Potential origin of the state-dependent high-energy tail in the black hole microquasar Cygnus X-1 as seen with INTEGRAL

¹ Lab AIM, CEA/CNRS/Université Paris-Saclay, Université de Paris, 91191 Gif-sur-Yvette, France
² Laboratoire de Physique Nucléaire et des hautes énergies, Sorbonne Université, 4 Place Jussieu, 75005 Paris, France
e-mail: fcangemi@lpnhe.in2p3.fr
³ European Southern Observatory, Karl-Schwarzschild-Straße 2, 85748 Garching bei München, Germany
e-mail: tobias.beuchert@eso.org
⁴ Center for Astrophysics and Space Sciences, University of California, San Diego, 9500 Gilman Drive, La Jolla, CA 92093, USA
e-mail: tsiegert@ucsd.edu
⁵ Institut für Astronomie und Astrophysik, Universität Tübingen, Sand 1, 72076 Tübingen, Germany
⁶ Dr. Karl Remeis-Sternwarte and Erlangen Centre for Astroparticle Physics, Friedrich-Alexander Universität Erlangen-Nürnberg, Sternwartstr. 7, 96049 Bamberg, Germany
⁷ CRESST, CSST, Department of Physics, University of Maryland Baltimore County, 1000 Hilltop Circle, Baltimore, MD 21250, USA
⁸ NASA Goddard Space Flight Center, Astrophysics Science Division, Code 661, Greenbelt, MD 20771, USA

Received: 8 June 2020
Accepted: 9 February 2021

Abstract

Context. 0.1–10 MeV observations of the black hole microquasar Cygnus X-1 have shown the presence of a spectral feature in the form of a power law in addition to the standard black body (0.1–10 keV) and Comptonization (10–200 keV) components observed by INTEGRAL in several black-hole X-ray binaries. This so-called “high-energy tail” was recently shown to be strong in the hard spectral state of Cygnus X-1, and, in this system, has been interpreted as the high-energy part of the emission from a compact jet.

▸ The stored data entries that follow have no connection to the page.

/-- R149: a pop is one READ. -/
theorem popCursor_eq_afterReads (d : DrvId) (s : State) :
    s.popCursor d = s.setDrv d (s.drv[d].afterReads 1) := by
  unfold State.popCursor DrvRegs.afterReads
  split
  · rw [if_pos ⟨Nat.one_ne_zero, ‹_›⟩]; rfl
  · rw [if_neg fun h => ‹¬_› h.2]; rfl

/-- The index registers of a bus after `n` WRITEs. -/
def BusRegs.afterWrites (r : BusRegs) (n : Nat) : BusRegs := { r with txwi := r.txwi + n }

@[simp] theorem BusRegs.afterWrites_txwi (r : BusRegs) (n : Nat) :
    (r.afterWrites n).txwi = r.txwi + n := rfl

@[simp] theorem BusRegs.afterWrites_zero (r : BusRegs) : r.afterWrites 0 = r := rfl

@[simp] theorem BusRegs.afterWrites_afterWrites (r : BusRegs) (m n : Nat) :
    (r.afterWrites m).afterWrites n = r.afterWrites (n + m) :=
  congrArg (fun v => { r with txwi := v }) (by rw [Nat.add_comm n, ← Nat.add_assoc]; rfl)

/-! ### The commands of a callback (R175, R176) -/

/-- The state that the actions of the callback of driver `d` leave. -/
def State.afterActions (d : DrvId) (acts : List CallbackAction) (s : State) : State :=
  { s with
    mem := s.mem.writeFrom (.tx (s.busOf d)) s.bus[s.busOf d].txwi (acts.filterMap id)
    bus := s.bus.set (s.busOf d) (s.bus[s.busOf d].afterWrites (acts.filterMap id).length)
    drv := s.drv.set d (s.drv[d].afterReads (acts.count none))
    out := s.out ++ actionResponses s d s.drv[d].rdi acts }

/-- Driver `d` exists, its cursor has a byte for each READ, and TXBUF room for each WRITE. -/
structure State.Serves (s : State) (d : DrvId) (acts : List CallbackAction) : Prop where
  driver : s.cfg.hasDriver d = true
  bytes : none ∈ acts →
    s.drv[d].rdi + acts.count none ≤ s.drv[d].rdl ∧ s.drv[d].rdl ≤ s.cfg.rdCap
  room : acts.filterMap id ≠ [] →
    s.bus[s.busOf d].txwi + (acts.filterMap id).length ≤ s.cfg.txCap

/-- The responses depend on RDBUF alone, and on the index only if there is a READ. -/
theorem actionResponses_congr {s t : State} {d : DrvId} {i j : Nat} {acts : List CallbackAction}
    (bytes : ∀ k, t.byteAt (.rd d) k = s.byteAt (.rd d) k) (index : none ∈ acts → j = i) :
    actionResponses t d j acts = actionResponses s d i acts := by
  induction acts generalizing i j with
  | nil => rfl
  | cons act acts ih =>
    cases act with
    | none =>
      obtain rfl := index (by simp)
      rw [actionResponses, actionResponses, bytes, ih fun _ => rfl]
    | some x =>
      rw [actionResponses, actionResponses, ih fun h => index (by simp [h])]

section
variable {c : Upcall} {s : State} {d : DrvId} {x : Byte} {act : CallbackAction}
  {acts : List CallbackAction}

@[simp] theorem State.afterActions_nil (s : State) (d : DrvId) : s.afterActions d [] = s := by
  simp [State.afterActions, Memory.writeFrom, actionResponses]

theorem afterActions_write :
    s.afterActions d [some x] = respond 0x09 (indexByte d) false 0 { s with
      mem := Memory.write s.mem (Buf.loc (.tx (s.busOf d)) s.bus[s.busOf d].txwi) x
      bus := s.bus.set (s.busOf d)
        { s.bus[s.busOf d] with txwi := s.bus[s.busOf d].txwi + 1 } } := by
  simp [State.afterActions, BusRegs.afterWrites, Memory.writeFrom, actionResponses, respond,
    responseWord, boolByte, State.emit]

theorem afterActions_read :
    s.afterActions d [none] =
      respond 0x0C (indexByte d) false (s.byteAt (.rd d) s.drv[d].rdi) (s.popCursor d) := by
  rw [popCursor_eq_afterReads]
  simp [State.afterActions, Memory.writeFrom, actionResponses, respond, responseWord, boolByte,
    State.emit, State.setDrv]

/-- R144: one WRITE with room for it. -/
theorem callbackCommand_write (driver : s.cfg.hasDriver d = true)
    (room : s.bus[s.busOf d].txwi < s.cfg.txCap) :
    callbackCommand c d (actionWord d (some x)) s = .next (s.afterActions d [some x]) := by
  have decoded : decodeCmd s.cfg (actionWord d (some x)) = .ok (.write d x) :=
    decodeCmd_encode driver rfl
  unfold callbackCommand
  rw [decoded, afterActions_write]
  exact (if_pos rfl).trans (callbackWrite_next.mpr ⟨_, appendTx_next.mpr ⟨room, rfl⟩, rfl⟩)

/-- R149: one READ with a byte left. -/
theorem callbackCommand_read (driver : s.cfg.hasDriver d = true)
    (left : s.drv[d].rdi < s.drv[d].rdl) (length : s.drv[d].rdl ≤ s.cfg.rdCap) :
    callbackCommand .onReceive d (actionWord d none) s = .next (s.afterActions d [none]) := by
  have decoded : decodeCmd s.cfg (actionWord d none) = .ok (.read d) :=
    decodeCmd_encode driver rfl
  have message : s.cursorEmpty d = false :=
    cursorEmpty_eq_false.mpr fun h => (Nat.ne_zero_of_lt left) h.2
  unfold callbackCommand
  rw [decoded, afterActions_read]
  exact (if_pos ⟨rfl, rfl⟩).trans (callbackRead_next.mpr ⟨message, left.trans_le length, rfl⟩)

theorem State.Serves.bytes_read (h : s.Serves d (none :: acts)) :
    s.drv[d].rdi + (acts.count none + 1) ≤ s.drv[d].rdl ∧ s.drv[d].rdl ≤ s.cfg.rdCap := by
  rw [← List.count_cons_self (a := (none : CallbackAction))]
  exact h.bytes List.mem_cons_self

/-- One action, and then the others. -/
theorem afterActions_cons (h : s.Serves d (act :: acts)) :
    (s.afterActions d [act]).afterActions d acts = s.afterActions d (act :: acts) := by
  cases act with
  | none =>
    obtain ⟨left, -⟩ := h.bytes_read
    have cursor := DrvRegs.afterReads_succ left
    have index (more : none ∈ acts) : (s.drv[d].afterReads 1).rdi = s.drv[d].rdi + 1 := by
      rcases DrvRegs.afterReads_one left with ⟨last, -⟩ | ⟨-, after⟩
      · exact absurd more (List.count_eq_zero.mp last)
      · rw [after]
    have responses : actionResponses (s.afterActions d [none]) d (s.drv[d].afterReads 1).rdi acts =
        actionResponses s d (s.drv[d].rdi + 1) acts := actionResponses_congr (fun _ => rfl) index
    simpa [State.afterActions, Memory.writeFrom, State.busOf, actionResponses] using
      And.intro (congrArg (s.drv.set d ·) cursor) responses
  | some x =>
    have apart (k : Nat) : Buf.loc (.tx (s.busOf d)) s.bus[s.busOf d].txwi ≠ Buf.loc (.rd d) k :=
      fun h => nomatch (Buf.loc_inj h).1
    have responses : actionResponses (s.afterActions d [some x]) d s.drv[d].rdi acts =
        actionResponses s d s.drv[d].rdi acts :=
      actionResponses_congr (fun k => Memory.read_write_of_ne _ (apart k) _) fun _ => rfl
    simpa [State.afterActions, Memory.writeFrom, State.busOf, actionResponses] using responses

Aims. This result was nevertheless obtained from a data set largely dominated by hard state observations. In the soft state, only upper limits on the presence and hence the potential parameters of a high-energy tail could be derived. Using an extended data set, we aim to obtain better constraints on the properties of this spectral component in both states.

Methods. We make use of data obtained from about 15 years of observations with the INTEGRAL satellite. The data set is separated into the different states and we analyze stacked state-resolved spectra obtained from the X-ray monitors, the gamma-ray imager, and the gamma-ray spectrometer (SPI) onboard.

Results. A high-energy component is detected in both states, confirming its earlier detection in the hard state and its suspected presence in the soft state with INTEGRAL, as seen in a much smaller SPI data set. We first characterize the high-energy tail components in the two states through a model-independent, phenomenological analysis. We then apply physical models based on hybrid Comptonization (eqpair and belm). The spectra are well modeled in all cases, with a similar goodness of the fits. While in the semi-phenomenological approach the high-energy tail has similar indices in both states, the fits with the physical models seem to indicate slightly different properties. Based on this approach, we discuss the potential origins of the high-energy components in both the soft and hard states, and favor an interpretation where the high-energy component is due to a compact jet in the hard state and hybrid Comptonization in either a magnetized or nonmagnetized corona in the soft state.